At times like these it is useful to pause and consider our values. Values are our guiding forces. They are quite individual to each of us, although will be influenced by our culture and upbringing. My values are very much based on the environment and how I see my relationship with other living things and the planet in general. Many people have values based on how they value their social relationships and still others may focus on themselves and their individual well-being. Or a combination of these values. None are right or wrong. But what I think is interesting is that no matter where your core values lie, we can no longer deny the need for change as the human species – behaviours and actions. Setting a new norm that will impact on individual health and wellbeing, the good of humanity and future generations, as well as the planet we are so intimately connected to, is imperative.
That was the deep stuff.
On to something more practical.
If we are mindful of how we are living on the planet and the impact we
are having, we can take practical steps to mitigate and reduce negative impact. For a super interesting read on a scale of
solution focused ideas to address climate change, check out Drawdown. I think there is something for everyone here,
no matter your circumstance or where you find yourself in the world. I found this information incredibly empowering!
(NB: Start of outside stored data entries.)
/-- The client states agree with the wait records and the holds (R20). -/
def State.ClientsSound (s : State) : Prop :=
  ∀ c,
    ((s.client c).state = .waiting → (s.client c).wait.isSome = true)
      ∧ ((s.client c).state = .ready → (s.client c).wait = none)
      ∧ ((s.client c).state = .off → (s.client c).wait = none ∧ s.heldList c = [])

/-! ## The hold pool (R22, R25, R31) -/

/-- Never more than 96 records in use, nor more than 8 holds of a client counting the hold its wait may
become, nor two holds of a client on one lock, nor a revoked entry or a wait for a lock the client
holds. -/
def State.PoolSound (s : State) : Prop :=
  s.pool.length ≤ Config.poolSize
    ∧ (∀ c, (s.heldList c).length + (if (s.client c).wait.isSome then 1 else 0) ≤ Config.holdsPerClient)
    ∧ (∀ c, ((s.heldList c).map Hold.lock).Nodup)
    ∧ (∀ c n, (s.findHold c n).isSome = true → s.inRevoked c n = false ∧ ¬ s.WaitsOn c n)

/-! ## Notices and flags (R96, R97, R138, R140, R146) -/

/-- The laws of every agent's notice state: the sum of R97, the threshold, and which flags and records
go together. -/
def State.NoticesSound (s : State) : Prop :=
  ∀ a,
    s.slotsTaken a ≤ Config.noticeDepth
      ∧ 1 ≤ (s.nu a).threshold.val
      ∧ ((s.nu a).fault = (s.nu a).faultRecord.isSome)
      ∧ ((s.nu a).multi = true → (s.nu a).fault = true)
      ∧ ((s.nu a).lost = ((s.nu a).lostWarned || (s.nu a).lostRevoked))

/-- The denial record is full exactly while DENIAL is set (R146). -/
def State.DenialSound (s : State) : Prop :=
  s.su.flags.denial = s.su.denialRecord.isSome

/-! ## Rank (R69) -/

/-- For as long as a client waits, the lock it waits on ranks above every lock it holds. -/
def State.RankSound (s : State) : Prop :=
  ∀ c n, s.WaitsOn c n → ∀ h ∈ s.heldList c, s.ranksAbove n h.lock = true

/-- Client `c` waits on a lock that client `d` holds (R69). -/
def State.WaitsFor (s : State) (c d : ClientId) : Prop :=
  ∃ n, s.WaitsOn c n ∧ (s.findHold d n).isSome = true

/-! ## Reclaim jobs (R112, R115) -/

/-- Every job, the ACTIVE one first. -/
def State.jobs (s : State) : List Job :=
  (s.activeJob.map ActiveJob.job).toList ++ s.waitingJobs

/-- The client is a named client of the job. -/
def Job.names (j : Job) (c : ClientId) : Prop :=
  j.agent = agentOf c ∧ j.named.get (slotOf c) = true

/-- The client has neither a wait record nor a hold. -/
def State.Stripped (s : State) (c : ClientId) : Prop :=
  (s.client c).wait = none ∧ s.heldList c = []

/-- The ACTIVE job (R112, R118 to R120): its set lies within its named clients and every named client
that has left the set is stripped; the position stands at the lowest slot of the set, in a phase its
client has come to, or at the final step when the set is empty. -/
def State.ActiveSound (s : State) (x : ActiveJob) : Prop :=
  (∀ sl, x.job.set.get sl = true → x.job.named.get sl = true)
    ∧ (∀ sl, x.job.named.get sl = true → x.job.set.get sl = false → s.Stripped (clientOf x.job.agent sl))
    ∧ (match x.position with
      | .final => firstPosition x.job.set = .final
      | .step sl .wait => firstPosition x.job.set = .step sl .wait
      | .step sl .hold =>
        firstPosition x.job.set = .step sl .wait ∧ (s.client (clientOf x.job.agent sl)).wait = none
      | .step sl .flush =>
        firstPosition x.job.set = .step sl .wait ∧ s.Stripped (clientOf x.job.agent sl))
    ∧ (∀ j ∈ s.waitingJobs, j.agent = x.job.agent →
        x.job.scope = .client ∧ ∀ sl, ¬ (j.named.get sl = true ∧ x.job.named.get sl = true))

/-- The attach states, the client states and the jobs agree (R112, R115). -/
def State.JobsSound (s : State) : Prop :=
  (∀ a, (s.line a).attach = .detaching ↔ ∃ j ∈ s.jobs, j.agent = a ∧ j.scope = .agent)
    ∧ (∀ c, (s.client c).state = .detaching ↔ ∃ j ∈ s.jobs, j.names c)
    ∧ (∀ c, (s.line (agentOf c)).attach = .detaching → (s.client c).state = .detaching)
    ∧ (∀ c, (s.line (agentOf c)).attach = .detached ↔ (s.client c).state = .off)
    ∧ (∀ a, (s.line a).attach = .attached → (s.line a).asserted = false)
    ∧ (s.waitingJobs.map Job.agent).Nodup
    ∧ (∀ j ∈ s.waitingJobs, j.set = j.named)
    ∧ (s.activeJob = none → s.waitingJobs = [])
    ∧ (∀ x, s.activeJob = some x → s.ActiveSound x)

/-! ## No grantable waiter (R78) -/

/-- Grant evaluation would grant nothing on the lock. -/
def State.Settled (s : State) (n : LockId) : Prop :=
  s.waitersToGrant n = []

/-- While the sweep is idle no lock has a waiter that grant evaluation would grant (R78); while it runs
with AGAIN clear, none of the locks it has passed has one. -/
def State.SweepSound (s : State) : Prop :=
  (s.su.sweep.running = false → ∀ n, s.Settled n)
    ∧ (s.su.sweep.running = true → s.su.sweep.again = false → ∀ n, n < s.su.sweep.position → s.Settled n)

/-! ## All of them -/

/-- A sound state: every law above. -/
structure State.Sound (s : State) : Prop where
  locks : s.LocksSound
  waits : s.WaitsSound
  clients : s.ClientsSound
  pool : s.PoolSound
  notices : s.NoticesSound
  denial : s.DenialSound
  rank : s.RankSound
  jobs : s.JobsSound
  sweep : s.SweepSound

/-! ## Commands that only the supervisor registers see -/

/-- `t` is `s` with a supervisor result given and nothing else changed (R150). -/
def State.Reported (t s : State) (r : SupResult) (code : BitVec 4) (number : Nat) : Prop :=
  t = { s with su := t.su }
    ∧ t.su = { s.su with sresult := t.su.sresult }
    ∧ t.su.sresult.result = r
    ∧ t.su.sresult.command = code
    ∧ t.su.sresult.number.val = number

/-! ## The answer to an agent command (R27, R36, R138, R146) -/

/-- The agent's fault record and flags after the result `r` is given: a fault is captured when FAULT is
clear and sets MULTI otherwise; an outcome changes nothing (R138). -/
def State.FaultOffered (t s : State) (o : Origin) (r : Result) : Prop :=
  (∀ a, a ≠ o.agent → t.nu a = s.nu a)
    ∧ t.nu o.agent =
      if r.isFault = true then
        if (s.nu o.agent).fault = true then { s.nu o.agent with multi := true }
        else
          { s.nu o.agent with
            fault := true
            faultRecord := some { window := o.window, command := o.command, fault := r } }
      else s.nu o.agent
Then, I really think we should be thinking about what we eat and how it is produced. Regenerative agriculture makes the Drawdown list at number 11. Here is a one farmer’s perspective – Angus McIntosh talks about the case for regenerative agriculture. As I mentioned above, living mindfully is key and knowledge is power. Food for thought 😉
I have another quote from Niki Harré’s Infinite Game that I think fits here:
But the idea kept popping into my head that life is based on radical cooperation. Cooperation fitted because the actions of each life form supported the growth of other forms; and it was radical because these actions were at the root of both individual survival and the functioning of the entire ecosystem.
Or travel virtually… my friend Carla from the Blue Sky Society
Trust is currently taking us on an epic African Safari experience…
As for me…. Painting calms me down… here’s some new ones…
And that about wraps up a very long post. I will be back in April hoping to post most
days with photos and short stories from my travels over the years. Join me for some virtual wanderings.
Take heart, dear ones.
All will be well. Our collective
courage, compassion and kindness in this space between will make it so.
Leaving you with a couple more quotes from the hugely inspiring
Infinite Game which seem written for a time such as now…. Thank you, Niki Harré, for sharing your wisdom 💙
“This is what being an infinite player or a community that cares about our lives together means. Getting up each day, remembering what matters, and trying like hell to live that in the confusion of real life. It does not mean knowing what is right. Sometimes it might just mean rejecting that which is clearly wrong (as far as you can tell). And, I humbly suggest, this process may be aided by imagining life as an infinite game. Not because it is, exactly, but because imagining it so might help to focus us on what truly matters.”
“Love is at the heart of the infinite values. Radical cooperation is a way of translating this into the mind-set of an infinite player. It involves trying your best to let go of the belief, trained into us by our society’s emphasis on self-promotion and self-acquisition, that security lies in what you have cordoned off for you and your descendants. Insofar as security exists at all, it is better understood as lying in how well we cooperate with each other and the natural world in which we are embedded.”